Wanted to share pictures of the cute kid I came home to!















Sent from my iPad using Goat Forum


----------



## billiejw89 (May 7, 2014)

Oh my goodness too cute!


----------



## ksalvagno (Oct 6, 2009)

Too cute!


----------



## kc8lsk (Jan 10, 2014)

Darn it now you got me wishing it didn't take 5 months for them to get here I just bred my first one for next year.


----------



## Huskygirl (Jul 21, 2013)

So precious


Sent from my iPhone using Goat Forum


----------



## ThreeHavens (Oct 20, 2011)

What a little hunk! Congrats!


----------



## Cedar Point Kikos (Oct 16, 2013)

Aww, so cute! boy or girl?
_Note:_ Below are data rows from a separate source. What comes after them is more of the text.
/-- Settles O5, by the decoder's stage and, where it is idle, by the next move. -/
theorem stepRunsTheDecodedInstruction : Obligations.StepRunsTheDecodedInstruction := by
  unfold Obligations.StepRunsTheDecodedInstruction
  simp only [decode, BitVec.setWidth_setWidth_of_le, Nat.reduceLeDiff, BitVec.setWidth_eq, Except.ok.injEq]
  refine ⟨?command, ?table, ?descriptor, ?move, ?noRow, ?noHeader, ?close⟩
  case command =>
    rintro s v i ms hst hs rfl
    rw [step_cons hst hs, fetchMove, fetchHost_cmd, Fetched.outcome]
  case table =>
    intro s i hst hi
    rw [step_table hst, fetchTable_ok hi, Fetched.outcome]
  case descriptor =>
    rintro s i hst hfit rfl
    rw [step_descriptor hst, fetchDescriptorStep, if_pos hfit, fetchDescriptor_fit hfit, Fetched.outcome]
  case move =>
    intro s ms hst
    refine ⟨fun off v hs hoff => ?_, fun off hs => step_cons hst hs, fun a v hs => step_cons hst hs,
      fun a hs => step_cons hst hs, fun hs => step_cons hst hs, fun hs => step_cons hst hs, step_nil hst,
      fun hs => ?_, fun hs => ?_⟩
    · rw [step_cons hst hs, fetchMove, fetchHost_csrWrite v _ hoff, Fetched.outcome]
    · rw [step_cons hst hs, fetchMove, Fetched.outcome, waitRound_eq]
      rfl
    · rw [step_cons hst hs, fetchMove, Fetched.outcome, drainRound_eq]
  case noRow =>
    intro s e hst he
    rw [step_table hst, fetchTable_error he, Fetched.outcome]
  case noHeader =>
    intro s hst hshort
    rw [step_descriptor hst, fetchDescriptorStep, if_neg (Nat.not_le.2 hshort), Fetched.outcome, loopRemainder]
  case close =>
    intro s hst
    rw [step_close hst, closeDecode_eq]

end Sys2Proof.Machine

/-! PROOFS. The invariant (O59), and the state: the CSR map, STATUS and the interrupt level, the configuration
registers, the frame of the commands, the framer's packets (O7-O11, O14, O15, O27). -/

namespace Sys2Proof.Machine

/-- Modifying one entry changes no projection that the modification keeps. -/
theorem map_modify_of_eq {α β : Type} {f : α → β} {g : α → α} (hg : ∀ x, f (g x) = f x) (c : Nat) (l : List α) :
    (l.modify c g).map f = l.map f := by
  induction l generalizing c with
  | nil => simp
  | cons x l ih => cases c <;> simp [hg, ih]

/-! ### The invariant: what each move and instruction does to it -/

/-- The machine right after reset has the invariant. -/
theorem State.Inv.initial {c : Instance} (h : c.Legal) : (State.initial c).Inv where
  legal := h
  memWf := Memory.wf_reset c
  memInside := by simp [State.initial]
  fifoFits := by simp [State.initial]
  ctxCount := by simp [State.initial]
  noEncBit := by simp [State.initial]
  noEncNote := by simp [State.initial, Work.idle, Work.start]
  idleEmpty := fun _ => ⟨rfl, rfl, rfl, rfl⟩
  idleContexts := fun _ _ hx => by rw [List.eq_of_mem_replicate hx]; rfl
  bufFits := fun _ hx => by rw [List.eq_of_mem_replicate hx]; exact Nat.zero_le _
  doneIdle := fun _ => rfl

section
variable {s : State} (h : s.Inv)
include h

theorem State.Inv.withSchedule (ms : List Move) : State.Inv { s with schedule := ms } := { h with }

theorem State.Inv.reply (r : Response) : (s.reply r).Inv := { h with }

theorem State.Inv.resetBlock : (resetBlock s).Inv := { State.Inv.initial h.legal with }

theorem State.Inv.dropWrite : (dropWrite s).Inv :=
  { h with noEncBit := by rw [dropWrite_errs, BitVec.getLsbD_or, h.noEncBit]; rfl }

theorem State.Inv.clearStatus (v : Word) : (clearStatus v s).Inv :=
  { h with
    noEncBit := by rw [clearStatus_errs, BitVec.getLsbD_and, h.noEncBit, Bool.false_and]
    doneIdle := fun hd => h.doneIdle (Bool.and_eq_true_iff.1 hd).1 }

/-- Taking the head token keeps the FIFO within its depth (R65). -/
theorem State.Inv.pop {t : Token} {ts : List Token} (hf : s.fifo = t :: ts) : State.Inv { s with fifo := ts } :=
  { h with
    fifoFits := by
      have hfits := h.fifoFits
      rw [hf, List.length_cons] at hfits
      exact Nat.le_of_succ_le hfits }

theorem State.Inv.tokPop : (tokPop s).Inv := by
  unfold Machine.tokPop
  split
  · exact h.reply _
  · exact (h.pop ‹_›).reply _

theorem State.Inv.capWrite {a : Nat} (v : Byte) (ha : a < s.inst.capSize) :
    State.Inv { s with mem := s.mem.write a v } :=
  { h with
    memWf := Memory.write_wf a v h.memWf
    memInside := fun c hc => (Memory.mem_write hc).elim (fun e => e ▸ ha) (h.memInside c) }

/-- A write of CTX_CFG leaves every reassembly context as it is (R53). -/
theorem State.Inv.withCtxs {xs : List CtxSlot} (hxs : xs.map CtxSlot.ctx = s.ctxs.map CtxSlot.ctx) :
    State.Inv { s with ctxs := xs } := by
  have hmem : ∀ x ∈ xs, ∃ y ∈ s.ctxs, y.ctx = x.ctx := fun x hx =>
    List.mem_map.1 (hxs ▸ List.mem_map_of_mem hx)
  exact
    { h with
      ctxCount := by
        have hlen := congrArg List.length hxs
        rw [List.length_map, List.length_map] at hlen
        exact hlen.trans h.ctxCount
      idleContexts := fun hp x hx => by
        obtain ⟨y, hy, e⟩ := hmem x hx
        exact e ▸ h.idleContexts hp y hy
      bufFits := fun x hx => by
        obtain ⟨y, hy, e⟩ := hmem x hx
        exact e ▸ h.bufFits y hy }

theorem State.Inv.storeReg (r : CsrReg) (v : Word) : (storeReg r v s).Inv := by
  cases r with
  | ctxCfg c =>
    exact h.withCtxs
      (map_modify_of_eq (f := CtxSlot.ctx) (g := fun x => { x with cfg := CtxCfg.ofWord v }) (fun _ => rfl) c s.ctxs)
  | _ => exact { h with }

theorem State.Inv.hostStep (op : HostOp) : (hostStep op s).Inv := by
  rcases hostStep_cases op s with ⟨r, e⟩ | ⟨x, xs, -, hf, e⟩ | e | ⟨e, -⟩ | ⟨a, v, -, -, ha, e⟩ |
    ⟨off, v, -, -, e⟩ | ⟨off, v, r, -, -, -, -, e⟩
  · exact e ▸ h.reply r
  · exact e ▸ (h.pop hf).reply _
  · rwa [e]
  · exact e ▸ h.dropWrite
  · exact e ▸ h.capWrite v ha
  · exact e ▸ h.clearStatus v
  · exact e ▸ h.storeReg r v

theorem State.Inv.waitRound : (waitRound s).Inv := by
  rw [waitRound_eq]
  exact (h.reply _).withSchedule _

theorem State.Inv.drainRound : (drainRound s).Inv := by
  rw [drainRound_eq]
  split
  · exact h.tokPop.withSchedule _
  · exact h

/-- Acceptance (R61 step 1) takes a sound result into P, N, Q and the contexts, and the block is busy. -/
theorem State.Inv.startCommand (op : BitVec 4) {r : ExecResult} (hr : r.Sound s) :
    (startCommand op r s).Inv :=
  { h with
    ctxCount := by
      have hlen := congrArg List.length hr.regs
      rw [List.length_map, List.length_map] at hlen
      exact hlen.trans h.ctxCount
    noEncNote := by
      have hn := h.noEncNote
      simp only [List.mem_append, not_or] at hn
      simp [hr.notes, hn.2]
    idleEmpty := nofun
    idleContexts := nofun
    bufFits := hr.fits h.bufFits
    doneIdle := nofun }

theorem State.Inv.command {i : Instr} {t : State} (hi : isCommand i = true) (ht : exec i s = .next t) : t.Inv := by
  rcases exec_command_cases hi ht with ⟨-, op, r, rfl, -, hr⟩ | ⟨-, rfl⟩
  · exact h.startCommand op hr
  · exact h.dropWrite

/-- Completion (R61 step 3) records no E_ENC, and leaves P, N, Q and the contexts empty. -/
theorem State.Inv.completeCommand (hst : s.decoder.stage = .idle) : (completeCommand s).Inv := by
  have hctx : ∀ x ∈ (Machine.completeCommand s).ctxs, x.ctx = Context.initial := fun x hx => by
    obtain ⟨y, -, rfl⟩ := List.mem_map.1 hx
    rfl
  have hn := h.noEncNote
  simp only [List.mem_append, not_or] at hn
  exact
    { h with
      ctxCount := by
        have hlen := congrArg List.length (writeCtxResults_keeps s.ctxs (s.compl.ctxResults.getD []))
        rw [List.length_map, List.length_map] at hlen
        simp [clearContexts, hlen, h.ctxCount]
      noEncBit := by
        rw [completeCommand_errs, ← Bool.not_eq_true, recordBits_getLsbD _ _ _ (by decide), h.noEncBit]
        rintro (hf | ⟨n, hmem, hcode⟩)
        · cases hf
        · cases n <;> first | exact hn.1 hmem | cases hcode
      noEncNote := by simp [hn.2]
      idleEmpty := fun _ => ⟨rfl, rfl, rfl, hst⟩
      idleContexts := fun _ => hctx
      bufFits := fun x hx => by rw [hctx x hx]; exact Nat.zero_le _
      doneIdle := fun _ => rfl }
Name?


----------



## toth boer goats (Jul 20, 2008)

Aww.


----------



## PygmyMom (Mar 3, 2014)

CUTE!!!!! Looks just like one of my new kids! Love it!


----------



## scottisshmaggie (Aug 13, 2014)

Congratulations. I cant wait till next yr when hopefully I will be waiting. Just got back into goats after 10 yrs out. Love every min with your new baby


----------



## dreamweaver (Mar 15, 2013)

Congratulations! They are so stinking cute! I had 1 new ones yesterday.


----------